When all of the entries are "filled", you can get the final return value.

So, with example 1, we would do the following:

- Initialize(6)
- considering [4,4]:  find(4) = 4.  Put [4,4] into rv[4].  Then call fill(4).
- considering [5,2]:  find(2) = 2.  Put [5,2] into rv[2].  Then call fill(2).
- considering [5,0]:  find(0) = 0.  Put [5,0] into rv[0].  Then call fill(0).
- considering [6,1]:  find(1) = 3.  Put [6,1] into rv[3].  Then call fill(3).
- considering [7,1]:  find(1) = 5.  Put [7,1] into rv[5].  Then call fill(5).
- considering [7,0]:  find(0) = 1.  Put [7,0] into rv[1].  Then call fill(1).

At this point, you're done and:

rv = [ [5,0] [7,0] [5,2] [6,1] [4,4] [7,1] ]

So, if you can implement find() and fill() in log(n) time, then your solution will be O(n log n).

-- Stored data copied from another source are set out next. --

-- ==== Sys2Proof/Machine/Dot.lean ====
section
/-! DEFINITION. Machine/Dot.lean: chunks, Fast and Grid accumulation, special-state bits, row reductions, strict IEEE and GLY-KW1
dot products (R77 to R121), on exact values. -/
namespace Sys2Proof.Machine

/-- NONE of R84 and R90: a top or an anchor that bounds nothing. -/
def topNone : Int := -32768

/-- Special-state bits of R98. -/
def stNan : BitVec 4 := 8
/-- Inf × 0 (R98). -/
def stInfZero : BitVec 4 := 4
/-- Plus infinity (R98). -/
def stPos : BitVec 4 := 2
/-- Minus infinity (R98). -/
def stNeg : BitVec 4 := 1

/-- The infinity bit of a sign. -/
def stInf (neg : Bool) : BitVec 4 := if neg then stNeg else stPos

/-- What one chunk gives (R84): the sum C at weight 2^(T − 74), the top T, the special-state bits, and whether a
product violated the bound or lost bits. -/
structure ChunkSum where
  c     : Int := 0
  t     : Int := topNone
  st    : BitVec 4 := 0
  viol  : Bool := false
  trunc : Bool := false
  deriving DecidableEq, Repr

/-- Classifies one product (R84): the special-state bits it sets, and its exact finite nonzero value. -/
def product (x y : Val) : BitVec 4 × Option (Bool × Nat × Int) :=
  match x, y with
  | .nan _ _ _, _ => (stNan, none)
  | _, .nan _ _ _ => (stNan, none)
  | .inf s, .inf u => (stInf (s != u), none)
  | .inf s, .fin u m _ => if m = 0 then (stInfZero, none) else (stInf (s != u), none)
  | .fin s m _, .inf u => if m = 0 then (stInfZero, none) else (stInf (s != u), none)
  | .fin s m e, .fin u n f => if m = 0 || n = 0 then (0, none) else (0, some (s != u, m * n, e + f))

/-- A product's magnitude in units of 2^w, truncated toward zero, with whether bits were lost. -/
def truncAt (m : Nat) (e w : Int) : Nat × Bool :=
  let sh := e - w
  if 0 ≤ sh then (m * 2 ^ sh.toNat, false) else (m / 2 ^ (-sh).toNat, decide (m % 2 ^ (-sh).toNat ≠ 0))

/-- The chunk procedure of R84 over the products of its positions; `bound` is A[m][n] under GRID. -/
def chunk (bound : Option Int) (ps : List (Val × Val)) : ChunkSum :=
  let qs := ps.map (fun p => product p.1 p.2)
  let st0 := qs.foldl (fun a q => a ||| q.1) 0
  let prods := qs.filterMap (·.2)
  let bad := fun (p : Bool × Nat × Int) => match bound with
    | none => false
    | some a => decide (vTop p.2.1 p.2.2 > a - 5)
  let viols := prods.filter bad
  let kept := prods.filter (fun p => !bad p)
  let st := viols.foldl (fun a p => a ||| stInf p.1) st0
  let t := kept.foldl (fun a p => max a (vTop p.2.1 p.2.2)) topNone
  let cs := kept.map (fun p => let r := truncAt p.2.1 p.2.2 (t - 74); ((if p.1 then -(r.1 : Int) else (r.1 : Int)), r.2))
  { c := cs.foldl (fun a x => a + x.1) 0, t := t, st := st, viol := !viols.isEmpty, trunc := cs.any (·.2) }

/-! ## Fast accumulation (R87 to R89) -/

/-- A Fast accumulator entry: the FP32 pattern of the finite part, and its special-state bits. -/
structure FastEnt where
  p  : Nat := 0
  st : BitVec 4 := 0
  deriving DecidableEq, Repr

/-- Rounds an exact value to FP32 and reports overflow (R70, R87). -/
def round32 (mode : RMode) (v : Val) : Val × Bool :=
  match v with
  | .fin neg m e =>
    let p := roundPat (layout .fp32) mode neg 0 m e
    if p ≤ 0x7F7FFFFF then (decFloat (layout .fp32) (signPat (layout .fp32) neg p), false) else (.inf neg, true)
  | .inf s => (.inf s, false)
  | .nan c s p => (.nan c s p, false)

/-- The exact sum of two finite values. -/
def vAddFin (a b : Val) : Val :=
  match a, b with
  | .fin s m e, .fin u n f => addExact s m e u n f
  | .fin s m e, _ => .fin s m e
  | .inf s, _ => .inf s
  | .nan c s p, _ => .nan c s p

/-- Adds one rounded contribution to a Fast entry; the flag is fast_overflow (R87). -/
def fastAdd (ent : FastEnt) (mode : RMode) (v : Val) (st : BitVec 4) : FastEnt × Bool :=
  let r := round32 mode v
  let over1 := r.2
  let sum := round32 .rne (vAddFin (dec32 ent.p) r.1)
  if over1 then ({ p := 0, st := ent.st ||| st ||| stInf v.sign }, true)
  else if sum.2 then ({ p := 0, st := ent.st ||| st ||| stInf sum.1.sign }, true)
  else ({ p := enc32 sum.1, st := ent.st ||| st }, false)

/-- One chunk under FAST (R87). -/
def fastChunk (ent : FastEnt) (k : ChunkSum) : FastEnt × Bool :=
  fastAdd ent .rne (ofInt k.c (k.t - 74)) k.st

/-! ## Grid accumulation (R94, R95) -/

/-- A 96-bit two's complement number (R94). -/
def wrap96 (i : Int) : Int := toSigned 96 (ofSigned 96 i)

/-- Injection of a chunk onto the grid with anchor A (R95): the grid increment, and injected_rounded. -/
def inject (c t a : Int) : Int × Bool :=
  if c = 0 then (0, false)
  else
    let sh := a - t - 5
    let q := roundMag .rne false 0 c.natAbs (-sh)
    let back : Nat := if 0 ≤ sh then q * 2 ^ sh.toNat else q / 2 ^ (-sh).toNat
    ((if c < 0 then -(q : Int) else (q : Int)), decide (back ≠ c.natAbs))

/-- The anchor of a raw entry as a number, NONE when it has none. -/
def anchorOf (a : Option Int) : Int := a.getD topNone

/-- An anchor from its number. -/
def anchorFrom (i : Int) : Option Int := if i = topNone then none else some i

/-- The anchor of an output under VECTOR bounds (R91). -/
def anchorVec (ba bb : Int) : Option Int := if ba = topNone || bb = topNone then none else some (ba + bb + 5)

/-- One chunk under GRID (R95): the entry and injected_rounded. -/
def gridChunk (ent : Grid) (k : ChunkSum) : Grid × Bool :=
  let i := inject k.c k.t (anchorOf ent.a)
  ({ ent with word := wrap96 (ent.word + i.1), st := ent.st ||| k.st }, i.2)

/-- The exact finite value of a grid entry (R96); +0 when A is NONE (R93). -/
def gridVal (g : Grid) : Val :=
  match g.a with
  | none => vZero
  | some a => ofInt g.word (a - 79)

/-- Sums of two raw Grid entries (R106): words added, bits ORed. The caller has compared the anchors (R107). -/
def gridAdd (x y : Grid) : Grid := { x with word := wrap96 (x.word + y.word), st := x.st ||| y.st }

/-- A raw Fast entry filled into an entry (R106): the entry and fast_overflow. -/
def fastFill (ent raw : FastEnt) : FastEnt × Bool :=
  match dec32 raw.p with
  | .nan _ _ _ => ({ ent with st := ent.st ||| raw.st ||| stNan }, false)
  | .inf neg => ({ ent with st := ent.st ||| raw.st ||| stInf neg }, false)
  | .fin s m e => fastAdd ent .rne (.fin s m e) raw.st

/-- Resolution of special-state bits (R98); in a KWATIL context every NaN is of code 1 (R120). -/
def resolve (kwatil : Bool) (st : BitVec 4) (v : Val) : Val :=
  let n := st.toNat
  if bit n 3 then vNan 1
  else if bit n 2 then vNan (if kwatil then 1 else 3)
  else if bit n 1 && bit n 0 then vNan (if kwatil then 1 else 2)
  else if bit n 1 then .inf false
  else if bit n 0 then .inf true
  else v

/-! ## Operand tops (R90) -/

/-- The top of an unscaled operand within one chunk: over its finite nonzero elements. -/
def topOf (vs : List Val) : Int :=
  vs.foldl (fun t v => match v with
    | .fin _ m e => if m = 0 then t else max t (vTop m e)
    | .inf _ => t
    | .nan _ _ _ => t) topNone

/-- The top of a block-scaled operand from its scale byte. -/
def topScaled (f : Fmt) (s : Nat) : Int :=
  match f with
  | .gbf8 | .gbf4 => if s = 0 || s = 0xFF then topNone else (s : Int) - 126
  | .e4m3b => if s = 0xFF then topNone else (s : Int) - 118
  | .e5m2b => if s = 0xFF then topNone else (s : Int) - 111
  | .e2m1b => if s = 0xFF then topNone else (s : Int) - 124
  | .fp32 | .fp16 | .bf16 | .e4m3 | .e5m2 | .gbi16 | .gbi24 | .fp40 | .gbs32 | .gbs40 => topNone

/-! ## Row reductions (R112, R113) -/

/-- True when a counts below b in the order of R112: −0 below +0, infinities as usual. NaNs are handled by the caller. -/
def vLt (a b : Val) : Bool :=
  match a, b with
  | .fin s m e, .fin u n f =>
    if s != u then s
    else if s then !magLe m e n f else !magLe n f m e
  | .inf s, .inf u => s && !u
  | .inf s, _ => s
  | _, .inf u => !u
  | _, _ => false

/-- The NaN of the lower code. -/
def nanLow (a b : Val) : Val :=
  match a, b with
  | .nan c _ _, .nan d _ _ => if d < c then b else a
  | .nan _ _ _, _ => a
  | _, _ => b

/-- Maximum under R112; a NaN wins, the lowest code first. -/
def vMax (a b : Val) : Val := if a.isNan || b.isNan then nanLow a b else if vLt a b then b else a

/-- Minimum under the same ordering (R140). -/
def vMin (a b : Val) : Val := if a.isNan || b.isNan then nanLow a b else if vLt b a then b else a

/-- One drain value added to a row sum with A = rsum_top (R113): the entry, bound_violation, injected_rounded. -/
def rowAdd (g : Grid) (v : Val) : Grid × Bool × Bool :=
  let a := anchorOf g.a
  match v with
  | .nan c _ _ =>
    ({ g with st := g.st ||| (if c = 2 then stPos ||| stNeg else if c = 3 then stInfZero else stNan) }, false, false)
  | .inf s => ({ g with st := g.st ||| stInf s }, false, false)
  | .fin s m e =>
    if m ≠ 0 && vTop m e > a then ({ g with st := g.st ||| stInf s }, true, false)
    else
      let q := roundMag .rne s 0 m (e - (a - 79))
      ({ g with word := wrap96 (g.word + (if s then -(q : Int) else (q : Int))) }, false,
        !(magLe q (a - 79) m e && magLe m e q (a - 79)))

/-! ## Strict IEEE (R115 to R117) -/

/-- The IEEE exception flags: invalid, overflow, underflow, inexact (R117). -/
structure IeeeFlags where
  invalid   : Bool := false
  overflow  : Bool := false
  underflow : Bool := false
  inexact   : Bool := false
  deriving DecidableEq, Repr

/-- Either set of flags. -/
def IeeeFlags.join (a b : IeeeFlags) : IeeeFlags :=
  { invalid := a.invalid || b.invalid, overflow := a.overflow || b.overflow,
    underflow := a.underflow || b.underflow, inexact := a.inexact || b.inexact }

/-- An FP32 pattern is a signalling NaN. -/
def isSnan (p : Nat) : Bool := (dec32 p).isNan && !bit p 22

/-- Rounds an exact finite value to binary32 with IEEE flags, tininess detected after rounding (R115). -/
def ieeeRound (mode : RMode) (neg : Bool) (m : Nat) (e : Int) : Nat × IeeeFlags :=
  let f := layout .fp32
  if m = 0 then (signPat f neg 0, {})
  else
    let p := roundPat f mode neg 0 m e
    let exact := match decFloat f p with
      | .fin _ pm pe => magLe pm pe m e && magLe m e pm pe
      | .inf _ => false
      | .nan _ _ _ => false
    if p > f.top then ((encFloat f mode false false 0 (.fin neg m e)).1, { overflow := true, inexact := true })
    else
      -- rounded to 24 bits with an unbounded exponent: tiny when still below 2^-126
      let w := flog2 m e - 23
      let r := roundMag mode neg 0 m (e - w)
      let tiny := !magLe 1 (-126) r w
      (signPat f neg p, { underflow := tiny && !exact, inexact := !exact })

/-- fusedMultiplyAdd on FP32 patterns under a rounding attribute (R115, R116); the IEEE flags it raises. DESIGN CHOICE (log entry 90): IEEE 754 leaves open
whether Inf times 0 with a quiet-NaN addend raises invalid, and R116 and R117 do not say: it raises none here; a signalling NaN does. -/
def ieeeFma (mode : RMode) (a b acc : Nat) : Nat × IeeeFlags :=
  let va := dec32 a; let vb := dec32 b; let vc := dec32 acc
  let quiet := fun (p : Nat) => p ||| 0x400000
  let snan := isSnan a || isSnan b || isSnan acc
  if vc.isNan then (quiet acc, { invalid := snan })
  else if va.isNan then (quiet a, { invalid := snan })
  else if vb.isNan then (quiet b, { invalid := snan })
  else match va, vb, vc with
    | .fin s m e, .fin u n f, .fin t k g =>
      let ps := s != u
      if m * n = 0 && k = 0 then
        (signPat (layout .fp32) (if ps = t then ps else decide (mode = .down)) 0, {})
      else
        match addExact ps (m * n) (e + f) t k g with
        | .fin z q h => if q = 0 then (signPat (layout .fp32) (decide (mode = .down)) 0, {}) else ieeeRound mode z q h
        | .inf z => (signPat (layout .fp32) z 0x7F800000, {})
        | .nan _ _ _ => (0x7FC00000, {})
    | .fin _ _ _, .fin _ _ _, .inf t => (signPat (layout .fp32) t 0x7F800000, {})
    | x, y, z =>
      let zeroInf := (x.isZero && y.isInf) || (x.isInf && y.isZero)
      let ps := x.sign != y.sign
      if zeroInf || (z.isInf && z.sign != ps) then (0x7FC00000, { invalid := true })
      else (signPat (layout .fp32) ps 0x7F800000, {})

/-! ## GLY-KW1 (R118 to R120) -/

/-- One group of sixteen positions (R119): the entry, fast_overflow, truncated. -/
def kwatilGroup (ent : FastEnt) (ps : List (Val × Val)) : FastEnt × Bool × Bool :=
  let qs := ps.map (fun p => product p.1 p.2)
  let st := qs.foldl (fun a q => a ||| q.1) 0
  let prods := qs.filterMap (·.2)
  let t := prods.foldl (fun a p => max a (vTop p.2.1 p.2.2)) topNone
  let cs := prods.map (fun p => let r := truncAt p.2.1 p.2.2 (t - 26); ((if p.1 then -(r.1 : Int) else (r.1 : Int)), r.2))
  let r := fastAdd ent .rtz (ofInt (cs.foldl (fun a x => a + x.1) 0) (t - 26)) st
  (r.1, r.2, cs.any (·.2))

end Sys2Proof.Machine
end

The problem is that I don't see a way to implement find() and fill() with STL data structures. So I rolled my own. I defined a binary tree with the following fields:

- left = root of left subtree
- right = root of right subtree
- parent = parent of the node
- index = index of the return value if unused.  -1 otherwise.
- nl = number of unused indices in the left subtree

With this tree structure, you can implement find() and fill() in log time. Let's use example 1 to illustrate. When I initialize, here's my tree:

The first thing I do is find(4), which returns 4. How do you do that? Use the nl fields and chase tree pointers. After we fill in entry 4 of the return value, we call fill(4), which says that entry 4 is no longer empty. When you're done, here's the tree:

I've drawn the node in yellow to show that it's no longer empty. Nothing else has changed. Now, we call find(2), which will return 2. We then call fill(2), and when that's done, here's the state:

We now call find(0). That will return 0, and we then call fill(0). When that's done, here's the data structure:

Note how nl in the root node has changed - that's part of the job of fill() -- to travel up to the root, updating nl if necessary.

The next call is find(1), which returns the node whose index is 3. When we call fill(3), our tree becomes:

Ok -- hopefully that gives you enough help to finish the O(n log n) solution. As I said above, it was faster than 96% of the other correct submissions.